— Я пойду один! — Юнги стоит напротив преградившего ему путь Намджуна и пытается обойти брата.
— Ты что, безродный и уличный омега? — кричит на него альфа. — У тебя есть семья! У тебя есть имя! Я поеду с тобой, не обсуждается, — грозно говорит он и грудью перекрывает путь пытающегося проскользнуть к двери Юнги.
— Клянусь, я или выйду из этого дома один, или не разведусь! — тоже срывается на крик Мин. — Мне не нужна процессия! Я большой мальчик, подпишу и поеду напьюсь. Подумаешь, развод, — пожимает плечами Юнги.
— Тогда объясни мне, пожалуйста, какого чёрта ты выглядишь как дорогая проститутка в десять часов утра? — меняет тон на вкрадчивый Намджун. — Ты не в клуб альф снимать собираешься, а на развод едешь. Только не говори, что ты настолько идиот, что рассчитываешь заставить его передумать своим внешним видом, — презрительно усмехается Ким.

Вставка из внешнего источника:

-- ==== Sys2Proof/Laws/State.lean ====
section
/-! SUPPORT. What each named update of the state leaves alone: one lemma for each field and update. -/

namespace Sys2Proof.Machine

/-! `State.setReg` changes `regs` only. -/

@[simp] theorem State.setReg_pending (s : State) (k : RegKind) (i j : Nat) (v : Word) : (s.setReg k i j v).pending = s.pending := rfl
@[simp] theorem State.setReg_freeCount (s : State) (k : RegKind) (i j : Nat) (v : Word) : (s.setReg k i j v).freeCount = s.freeCount := rfl
@[simp] theorem State.setReg_time (s : State) (k : RegKind) (i j : Nat) (v : Word) : (s.setReg k i j v).time = s.time := rfl
@[simp] theorem State.setReg_phases (s : State) (k : RegKind) (i j : Nat) (v : Word) : (s.setReg k i j v).phases = s.phases := rfl
@[simp] theorem State.setReg_sent (s : State) (k : RegKind) (i j : Nat) (v : Word) : (s.setReg k i j v).sent = s.sent := rfl
@[simp] theorem State.setReg_m (s : State) (k : RegKind) (i j : Nat) (v : Word) : (s.setReg k i j v).m = s.m := rfl
@[simp] theorem State.setReg_h (s : State) (k : RegKind) (i j : Nat) (v : Word) : (s.setReg k i j v).h = s.h := rfl
@[simp] theorem State.setReg_cfgInv (s : State) (k : RegKind) (i j : Nat) (v : Word) : (s.setReg k i j v).cfgInv = s.cfgInv := rfl
@[simp] theorem State.setReg_c (s : State) (k : RegKind) (i j : Nat) (v : Word) : (s.setReg k i j v).c = s.c := rfl
@[simp] theorem State.setReg_sec (s : State) (k : RegKind) (i j : Nat) (v : Word) : (s.setReg k i j v).sec = s.sec := rfl
@[simp] theorem State.setReg_maint (s : State) (k : RegKind) (i j : Nat) (v : Word) : (s.setReg k i j v).maint = s.maint := rfl
@[simp] theorem State.setReg_mem (s : State) (k : RegKind) (i j : Nat) (v : Word) : (s.setReg k i j v).mem = s.mem := rfl
@[simp] theorem State.setReg_d (s : State) (k : RegKind) (i j : Nat) (v : Word) : (s.setReg k i j v).d = s.d := rfl
@[simp] theorem State.setReg_sdl (s : State) (k : RegKind) (i j : Nat) (v : Word) : (s.setReg k i j v).sdl = s.sdl := rfl
@[simp] theorem State.setReg_vec (s : State) (k : RegKind) (i j : Nat) (v : Word) : (s.setReg k i j v).vec = s.vec := rfl
@[simp] theorem State.setReg_f (s : State) (k : RegKind) (i j : Nat) (v : Word) : (s.setReg k i j v).f = s.f := rfl
@[simp] theorem State.setReg_u (s : State) (k : RegKind) (i j : Nat) (v : Word) : (s.setReg k i j v).u = s.u := rfl
@[simp] theorem State.setReg_a (s : State) (k : RegKind) (i j : Nat) (v : Word) : (s.setReg k i j v).a = s.a := rfl

/-! `State.setInv` changes `cfgInv` only. -/

@[simp] theorem State.setInv_pending (s : State) (k : RegKind) (i j : Nat) (v : Word) : (s.setInv k i j v).pending = s.pending := rfl
@[simp] theorem State.setInv_freeCount (s : State) (k : RegKind) (i j : Nat) (v : Word) : (s.setInv k i j v).freeCount = s.freeCount := rfl
@[simp] theorem State.setInv_time (s : State) (k : RegKind) (i j : Nat) (v : Word) : (s.setInv k i j v).time = s.time := rfl
@[simp] theorem State.setInv_phases (s : State) (k : RegKind) (i j : Nat) (v : Word) : (s.setInv k i j v).phases = s.phases := rfl
@[simp] theorem State.setInv_sent (s : State) (k : RegKind) (i j : Nat) (v : Word) : (s.setInv k i j v).sent = s.sent := rfl
@[simp] theorem State.setInv_regs (s : State) (k : RegKind) (i j : Nat) (v : Word) : (s.setInv k i j v).regs = s.regs := rfl
@[simp] theorem State.setInv_m (s : State) (k : RegKind) (i j : Nat) (v : Word) : (s.setInv k i j v).m = s.m := rfl
@[simp] theorem State.setInv_h (s : State) (k : RegKind) (i j : Nat) (v : Word) : (s.setInv k i j v).h = s.h := rfl
@[simp] theorem State.setInv_c (s : State) (k : RegKind) (i j : Nat) (v : Word) : (s.setInv k i j v).c = s.c := rfl
@[simp] theorem State.setInv_sec (s : State) (k : RegKind) (i j : Nat) (v : Word) : (s.setInv k i j v).sec = s.sec := rfl
@[simp] theorem State.setInv_maint (s : State) (k : RegKind) (i j : Nat) (v : Word) : (s.setInv k i j v).maint = s.maint := rfl
@[simp] theorem State.setInv_mem (s : State) (k : RegKind) (i j : Nat) (v : Word) : (s.setInv k i j v).mem = s.mem := rfl
@[simp] theorem State.setInv_d (s : State) (k : RegKind) (i j : Nat) (v : Word) : (s.setInv k i j v).d = s.d := rfl
@[simp] theorem State.setInv_sdl (s : State) (k : RegKind) (i j : Nat) (v : Word) : (s.setInv k i j v).sdl = s.sdl := rfl
@[simp] theorem State.setInv_vec (s : State) (k : RegKind) (i j : Nat) (v : Word) : (s.setInv k i j v).vec = s.vec := rfl
@[simp] theorem State.setInv_f (s : State) (k : RegKind) (i j : Nat) (v : Word) : (s.setInv k i j v).f = s.f := rfl
@[simp] theorem State.setInv_u (s : State) (k : RegKind) (i j : Nat) (v : Word) : (s.setInv k i j v).u = s.u := rfl
@[simp] theorem State.setInv_a (s : State) (k : RegKind) (i j : Nat) (v : Word) : (s.setInv k i j v).a = s.a := rfl

/-! `State.setFld` changes `regs` only. -/

@[simp] theorem State.setFld_pending (s : State) (k : RegKind) (i j lo n v : Nat) : (s.setFld k i j lo n v).pending = s.pending := rfl
@[simp] theorem State.setFld_freeCount (s : State) (k : RegKind) (i j lo n v : Nat) : (s.setFld k i j lo n v).freeCount = s.freeCount := rfl
@[simp] theorem State.setFld_time (s : State) (k : RegKind) (i j lo n v : Nat) : (s.setFld k i j lo n v).time = s.time := rfl
@[simp] theorem State.setFld_phases (s : State) (k : RegKind) (i j lo n v : Nat) : (s.setFld k i j lo n v).phases = s.phases := rfl
@[simp] theorem State.setFld_sent (s : State) (k : RegKind) (i j lo n v : Nat) : (s.setFld k i j lo n v).sent = s.sent := rfl
@[simp] theorem State.setFld_m (s : State) (k : RegKind) (i j lo n v : Nat) : (s.setFld k i j lo n v).m = s.m := rfl
@[simp] theorem State.setFld_h (s : State) (k : RegKind) (i j lo n v : Nat) : (s.setFld k i j lo n v).h = s.h := rfl
@[simp] theorem State.setFld_cfgInv (s : State) (k : RegKind) (i j lo n v : Nat) : (s.setFld k i j lo n v).cfgInv = s.cfgInv := rfl
@[simp] theorem State.setFld_c (s : State) (k : RegKind) (i j lo n v : Nat) : (s.setFld k i j lo n v).c = s.c := rfl
@[simp] theorem State.setFld_sec (s : State) (k : RegKind) (i j lo n v : Nat) : (s.setFld k i j lo n v).sec = s.sec := rfl
@[simp] theorem State.setFld_maint (s : State) (k : RegKind) (i j lo n v : Nat) : (s.setFld k i j lo n v).maint = s.maint := rfl
@[simp] theorem State.setFld_mem (s : State) (k : RegKind) (i j lo n v : Nat) : (s.setFld k i j lo n v).mem = s.mem := rfl
@[simp] theorem State.setFld_d (s : State) (k : RegKind) (i j lo n v : Nat) : (s.setFld k i j lo n v).d = s.d := rfl
@[simp] theorem State.setFld_sdl (s : State) (k : RegKind) (i j lo n v : Nat) : (s.setFld k i j lo n v).sdl = s.sdl := rfl
@[simp] theorem State.setFld_vec (s : State) (k : RegKind) (i j lo n v : Nat) : (s.setFld k i j lo n v).vec = s.vec := rfl
@[simp] theorem State.setFld_f (s : State) (k : RegKind) (i j lo n v : Nat) : (s.setFld k i j lo n v).f = s.f := rfl
@[simp] theorem State.setFld_u (s : State) (k : RegKind) (i j lo n v : Nat) : (s.setFld k i j lo n v).u = s.u := rfl
@[simp] theorem State.setFld_a (s : State) (k : RegKind) (i j lo n v : Nat) : (s.setFld k i j lo n v).a = s.a := rfl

— Нет, — откидывает чёлку со лба Юнги. — Я просто хочу, чтобы он в последний раз увидел, кого теряет. А теряет он короля, — фыркает омега и, всё-таки подвинув Намджуна, выходит во двор, и идёт к ожидающему его лексусу с шофёром.
Юнги не спал всю ночь. Последний раз он ел пирожное в кофейне с Джином и запивал его латте. У него прилипший к позвоночнику желудок, крохотные, но от этого не менее шумные колокольчики в голове и наспех криво-косо заштопанное с утра сердце. Он твёрдо стоит на ногах, выглядит на десять из десяти и звучит уверенно, как никогда, но никто не знает, что внутри у Юнги город после бомбежки. Что в этом кровавом аду он маленький мальчик, сидящий на разворошенном тротуаре и смотрящий на свои окровавленные руки. Эта кровь, густыми вязкими каплями стекающая на почерневший асфальт, — его собственная. Мальчик сам своё сердце из груди вырвал, сам его в подарочную упаковку упаковал и на стол дракону положил. Только это чудовище презрительно губы скривило, когтями коробочку со стола смахнуло, а для уверенности ещё на него и наступило.
Чонгук по его разрушенным мечтам, надеждам, по так отчаянно хотевшему биться только ради него сердцу, вчера ураганом прошёлся. Он шёл твёрдо, с высоко поднятой головой, хрустя гильзами под ногами, держа в руке огнемёт. Что успел, то разрушил, что не успел, поджег, в пепел превратил и по ветру развеял. После него от Юнги, как после залпового огня — ничего не осталось, только пытаться жизнь изображать, не давать никому повода в его силе усомниться.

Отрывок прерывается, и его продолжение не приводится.